(Stored data)

-- ==== Sys2Proof/Machine/Step.lean ====
section
/-! DEFINITION. The step of the machine, and how the host places an instruction where the step fetches. -/

namespace Sys2Proof.Machine

open Sys2Proof

/-- One step; a step not at EL3 first clears the pending records (70_reset R590). -/
def step (s : State) : Host.Outcome State Fault Refusal := s.settle.cycle

/-- `s` with the instruction word `w` as the program, its start at pc, and nothing that comes before an instruction
(log 1), whether or not that is a multiple of 4 (log 38): every bit above `nbits` is 0. -/
def State.withFetchWord (s : State) (nbits w : Nat) : State :=
  { s with
    program := [BitVec.ofNat 32 (w % 2 ^ nbits)]
    progStart := s.pc
    inputs := []
    pendingEntry := none
    pendingIRQ := false, pendingFIQ := false, pendingSErrors := [], pendingPMU := false }

end Sys2Proof.Machine
end

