/-! ### writeX -/

@[simp] theorem State.writeX_cfg (s : State) (t : Nat) (v : Word) :
    (s.writeX t v).cfg = s.cfg := by unfold State.writeX; split <;> rfl
@[simp] theorem State.writeX_env (s : State) (t : Nat) (v : Word) :
    (s.writeX t v).env = s.env := by unfold State.writeX; split <;> rfl
@[simp] theorem State.writeX_inputs (s : State) (t : Nat) (v : Word) :
    (s.writeX t v).inputs = s.inputs := by unfold State.writeX; split <;> rfl
@[simp] theorem State.writeX_progStart (s : State) (t : Nat) (v : Word) :
    (s.writeX t v).progStart = s.progStart := by unfold State.writeX; split <;> rfl
@[simp] theorem State.writeX_program (s : State) (t : Nat) (v : Word) :
    (s.writeX t v).program = s.program := by unfold State.writeX; split <;> rfl
@[simp] theorem State.writeX_x (s : State) (t : Nat) (v : Word) :
    (s.writeX t v).x = if h : t < 31 then s.x.set t v else s.x := by unfold State.writeX; split <;> rfl
@[simp] theorem State.writeX_pc (s : State) (t : Nat) (v : Word) :
    (s.writeX t v).pc = s.pc := by unfold State.writeX; split <;> rfl
@[simp] theorem State.writeX_pstate (s : State) (t : Nat) (v : Word) :
    (s.writeX t v).pstate = s.pstate := by unfold State.writeX; split <;> rfl
@[simp] theorem State.writeX_esrEL1 (s : State) (t : Nat) (v : Word) :
    (s.writeX t v).esrEL1 = s.esrEL1 := by unfold State.writeX; split <;> rfl
@[simp] theorem State.writeX_esrUnknown (s : State) (t : Nat) (v : Word) :
    (s.writeX t v).esrUnknown = s.esrUnknown := by unfold State.writeX; split <;> rfl
@[simp] theorem State.writeX_spsrEL1 (s : State) (t : Nat) (v : Word) :
    (s.writeX t v).spsrEL1 = s.spsrEL1 := by unfold State.writeX; split <;> rfl
@[simp] theorem State.writeX_spsrUnknown (s : State) (t : Nat) (v : Word) :
    (s.writeX t v).spsrUnknown = s.spsrUnknown := by unfold State.writeX; split <;> rfl
@[simp] theorem State.writeX_dbgbvr (s : State) (t : Nat) (v : Word) :
    (s.writeX t v).dbgbvr = s.dbgbvr := by unfold State.writeX; split <;> rfl
@[simp] theorem State.writeX_dbgwcr (s : State) (t : Nat) (v : Word) :
    (s.writeX t v).dbgwcr = s.dbgwcr := by unfold State.writeX; split <;> rfl
@[simp] theorem State.writeX_mdscr (s : State) (t : Nat) (v : Word) :
    (s.writeX t v).mdscr = s.mdscr := by unfold State.writeX; split <;> rfl
@[simp] theorem State.writeX_pmsfcr (s : State) (t : Nat) (v : Word) :
    (s.writeX t v).pmsfcr = s.pmsfcr := by unfold State.writeX; split <;> rfl
@[simp] theorem State.writeX_brbcrEL1 (s : State) (t : Nat) (v : Word) :
    (s.writeX t v).brbcrEL1 = s.brbcrEL1 := by unfold State.writeX; split <;> rfl
@[simp] theorem State.writeX_esrEL2 (s : State) (t : Nat) (v : Word) :
    (s.writeX t v).esrEL2 = s.esrEL2 := by unfold State.writeX; split <;> rfl
@[simp] theorem State.writeX_spsrEL2 (s : State) (t : Nat) (v : Word) :
    (s.writeX t v).spsrEL2 = s.spsrEL2 := by unfold State.writeX; split <;> rfl
@[simp] theorem State.writeX_brbcrEL2 (s : State) (t : Nat) (v : Word) :
    (s.writeX t v).brbcrEL2 = s.brbcrEL2 := by unfold State.writeX; split <;> rfl
@[simp] theorem State.writeX_esrPair (s : State) (t : Nat) (v : Word) :
    (s.writeX t v).esrPair = s.esrPair := by unfold State.writeX; split <;> rfl
@[simp] theorem State.writeX_spsrPair (s : State) (t : Nat) (v : Word) :
    (s.writeX t v).spsrPair = s.spsrPair := by unfold State.writeX; split <;> rfl
@[simp] theorem State.writeX_brbcrPair (s : State) (t : Nat) (v : Word) :
    (s.writeX t v).brbcrPair = s.brbcrPair := by unfold State.writeX; split <;> rfl
@[simp] theorem State.writeX_mem (s : State) (t : Nat) (v : Word) :
    (s.writeX t v).mem = s.mem := by unfold State.writeX; split <;> rfl
@[simp] theorem State.writeX_draws (s : State) (t : Nat) (v : Word) :
    (s.writeX t v).draws = s.draws := by unfold State.writeX; split <;> rfl
@[simp] theorem State.writeX_pendingEntry (s : State) (t : Nat) (v : Word) :
    (s.writeX t v).pendingEntry = s.pendingEntry := by unfold State.writeX; split <;> rfl
@[simp] theorem State.writeX_pendingIRQ (s : State) (t : Nat) (v : Word) :
    (s.writeX t v).pendingIRQ = s.pendingIRQ := by unfold State.writeX; split <;> rfl
@[simp] theorem State.writeX_pendingFIQ (s : State) (t : Nat) (v : Word) :
    (s.writeX t v).pendingFIQ = s.pendingFIQ := by unfold State.writeX; split <;> rfl
@[simp] theorem State.writeX_pendingSErrors (s : State) (t : Nat) (v : Word) :
    (s.writeX t v).pendingSErrors = s.pendingSErrors := by unfold State.writeX; split <;> rfl
@[simp] theorem State.writeX_pendingPMU (s : State) (t : Nat) (v : Word) :
    (s.writeX t v).pendingPMU = s.pendingPMU := by unfold State.writeX; split <;> rfl
@[simp] theorem State.writeX_brbeLog (s : State) (t : Nat) (v : Word) :
    (s.writeX t v).brbeLog = s.brbeLog := by unfold State.writeX; split <;> rfl
@[simp] theorem State.writeX_speLog (s : State) (t : Nat) (v : Word) :
    (s.writeX t v).speLog = s.speLog := by unfold State.writeX; split <;> rfl
@[simp] theorem State.writeX_extResponse (s : State) (t : Nat) (v : Word) :
    (s.writeX t v).extResponse = s.extResponse := by unfold State.writeX; split <;> rfl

Assignment:
Exact repetition of every record is required.

Answer to this problem:
-- ==== Sys2Proof/Machine/Step.lean ====
section
/-! DEFINITION. The step of the machine, and how the host places an instruction where the step fetches. -/

namespace Sys2Proof.Machine

open Sys2Proof

/-- One step; a step not at EL3 first clears the pending records (70_reset R590). -/
def step (s : State) : Host.Outcome State Fault Refusal := s.settle.cycle

/-- `s` with the instruction word `w` as the program, its start at pc, and nothing that comes before an instruction
(log 1), whether or not that is a multiple of 4 (log 38): every bit above `nbits` is 0. -/
def State.withFetchWord (s : State) (nbits w : Nat) : State :=
  { s with
    program := [BitVec.ofNat 32 (w % 2 ^ nbits)]
    progStart := s.pc
    inputs := []
    pendingEntry := none
    pendingIRQ := false, pendingFIQ := false, pendingSErrors := [], pendingPMU := false }

end Sys2Proof.Machine
end

/-! ### writeX -/

@[simp] theorem State.writeX_cfg (s : State) (t : Nat) (v : Word) :
    (s.writeX t v).cfg = s.cfg := by unfold State.writeX; split <;> rfl
@[simp] theorem State.writeX_env (s : State) (t : Nat) (v : Word) :
    (s.writeX t v).env = s.env := by unfold State.writeX; split <;> rfl
@[simp] theorem State.writeX_inputs (s : State) (t : Nat) (v : Word) :
    (s.writeX t v).inputs = s.inputs := by unfold State.writeX; split <;> rfl
@[simp] theorem State.writeX_progStart (s : State) (t : Nat) (v : Word) :
    (s.writeX t v).progStart = s.progStart := by unfold State.writeX; split <;> rfl
@[simp] theorem State.writeX_program (s : State) (t : Nat) (v : Word) :
    (s.writeX t v).program = s.program := by unfold State.writeX; split <;> rfl
@[simp] theorem State.writeX_x (s : State) (t : Nat) (v : Word) :
    (s.writeX t v).x = if h : t < 31 then s.x.set t v else s.x := by unfold State.writeX; split <;> rfl
@[simp] theorem State.writeX_pc (s : State) (t : Nat) (v : Word) :
    (s.writeX t v).pc = s.pc := by unfold State.writeX; split <;> rfl
@[simp] theorem State.writeX_pstate (s : State) (t : Nat) (v : Word) :
    (s.writeX t v).pstate = s.pstate := by unfold State.writeX; split <;> rfl
@[simp] theorem State.writeX_esrEL1 (s : State) (t : Nat) (v : Word) :
    (s.writeX t v).esrEL1 = s.esrEL1 := by unfold State.writeX; split <;> rfl
@[simp] theorem State.writeX_esrUnknown (s : State) (t : Nat) (v : Word) :
    (s.writeX t v).esrUnknown = s.esrUnknown := by unfold State.writeX; split <;> rfl
@[simp] theorem State.writeX_spsrEL1 (s : State) (t : Nat) (v : Word) :
    (s.writeX t v).spsrEL1 = s.spsrEL1 := by unfold State.writeX; split <;> rfl
@[simp] theorem State.writeX_spsrUnknown (s : State) (t : Nat) (v : Word) :
    (s.writeX t v).spsrUnknown = s.spsrUnknown := by unfold State.writeX; split <;> rfl
@[simp] theorem State.writeX_dbgbvr (s : State) (t : Nat) (v : Word) :
    (s.writeX t v).dbgbvr = s.dbgbvr := by unfold State.writeX; split <;> rfl
@[simp] theorem State.writeX_dbgwcr (s : State) (t : Nat) (v : Word) :
    (s.writeX t v).dbgwcr = s.dbgwcr := by unfold State.writeX; split <;> rfl
@[simp] theorem State.writeX_mdscr (s : State) (t : Nat) (v : Word) :
    (s.writeX t v).mdscr = s.mdscr := by unfold State.writeX; split <;> rfl
@[simp] theorem State.writeX_pmsfcr (s : State) (t : Nat) (v : Word) :
    (s.writeX t v).pmsfcr = s.pmsfcr := by unfold State.writeX; split <;> rfl
@[simp] theorem State.writeX_brbcrEL1 (s : State) (t : Nat) (v : Word) :
    (s.writeX t v).brbcrEL1 = s.brbcrEL1 := by unfold State.writeX; split <;> rfl
@[simp] theorem State.writeX_esrEL2 (s : State) (t : Nat) (v : Word) :
    (s.writeX t v).esrEL2 = s.esrEL2 := by unfold State.writeX; split <;> rfl
@[simp] theorem State.writeX_spsrEL2 (s : State) (t : Nat) (v : Word) :
    (s.writeX t v).spsrEL2 = s.spsrEL2 := by unfold State.writeX; split <;> rfl
@[simp] theorem State.writeX_brbcrEL2 (s : State) (t : Nat) (v : Word) :
    (s.writeX t v).brbcrEL2 = s.brbcrEL2 := by unfold State.writeX; split <;> rfl
@[simp] theorem State.writeX_esrPair (s : State) (t : Nat) (v : Word) :
    (s.writeX t v).esrPair = s.esrPair := by unfold State.writeX; split <;> rfl
@[simp] theorem State.writeX_spsrPair (s : State) (t : Nat) (v : Word) :
    (s.writeX t v).spsrPair = s.spsrPair := by unfold State.writeX; split <;> rfl
@[simp] theorem State.writeX_brbcrPair (s : State) (t : Nat) (v : Word) :
    (s.writeX t v).brbcrPair = s.brbcrPair := by unfold State.writeX; split <;> rfl
@[simp] theorem State.writeX_mem (s : State) (t : Nat) (v : Word) :
    (s.writeX t v).mem = s.mem := by unfold State.writeX; split <;> rfl
@[simp] theorem State.writeX_draws (s : State) (t : Nat) (v : Word) :
    (s.writeX t v).draws = s.draws := by unfold State.writeX; split <;> rfl
@[simp] theorem State.writeX_pendingEntry (s : State) (t : Nat) (v : Word) :
    (s.writeX t v).pendingEntry = s.pendingEntry := by unfold State.writeX; split <;> rfl
@[simp] theorem State.writeX_pendingIRQ (s : State) (t : Nat) (v : Word) :
    (s.writeX t v).pendingIRQ = s.pendingIRQ := by unfold State.writeX; split <;> rfl
@[simp] theorem State.writeX_pendingFIQ (s : State) (t : Nat) (v : Word) :
    (s.writeX t v).pendingFIQ = s.pendingFIQ := by unfold State.writeX; split <;> rfl
@[simp] theorem State.writeX_pendingSErrors (s : State) (t : Nat) (v : Word) :
    (s.writeX t v).pendingSErrors = s.pendingSErrors := by unfold State.writeX; split <;> rfl
@[simp] theorem State.writeX_pendingPMU (s : State) (t : Nat) (v : Word) :
    (s.writeX t v).pendingPMU = s.pendingPMU := by unfold State.writeX; split <;> rfl
@[simp] theorem State.writeX_brbeLog (s : State) (t : Nat) (v : Word) :
    (s.writeX t v).brbeLog = s.brbeLog := by unfold State.writeX; split <;> rfl
@[simp] theorem State.writeX_speLog (s : State) (t : Nat) (v : Word) :
    (s.writeX t v).speLog = s.speLog := by unfold State.writeX; split <;> rfl
@[simp] theorem State.writeX_extResponse (s : State) (t : Nat) (v : Word) :
    (s.writeX t v).extResponse = s.extResponse := by unfold State.writeX; split <;> rfl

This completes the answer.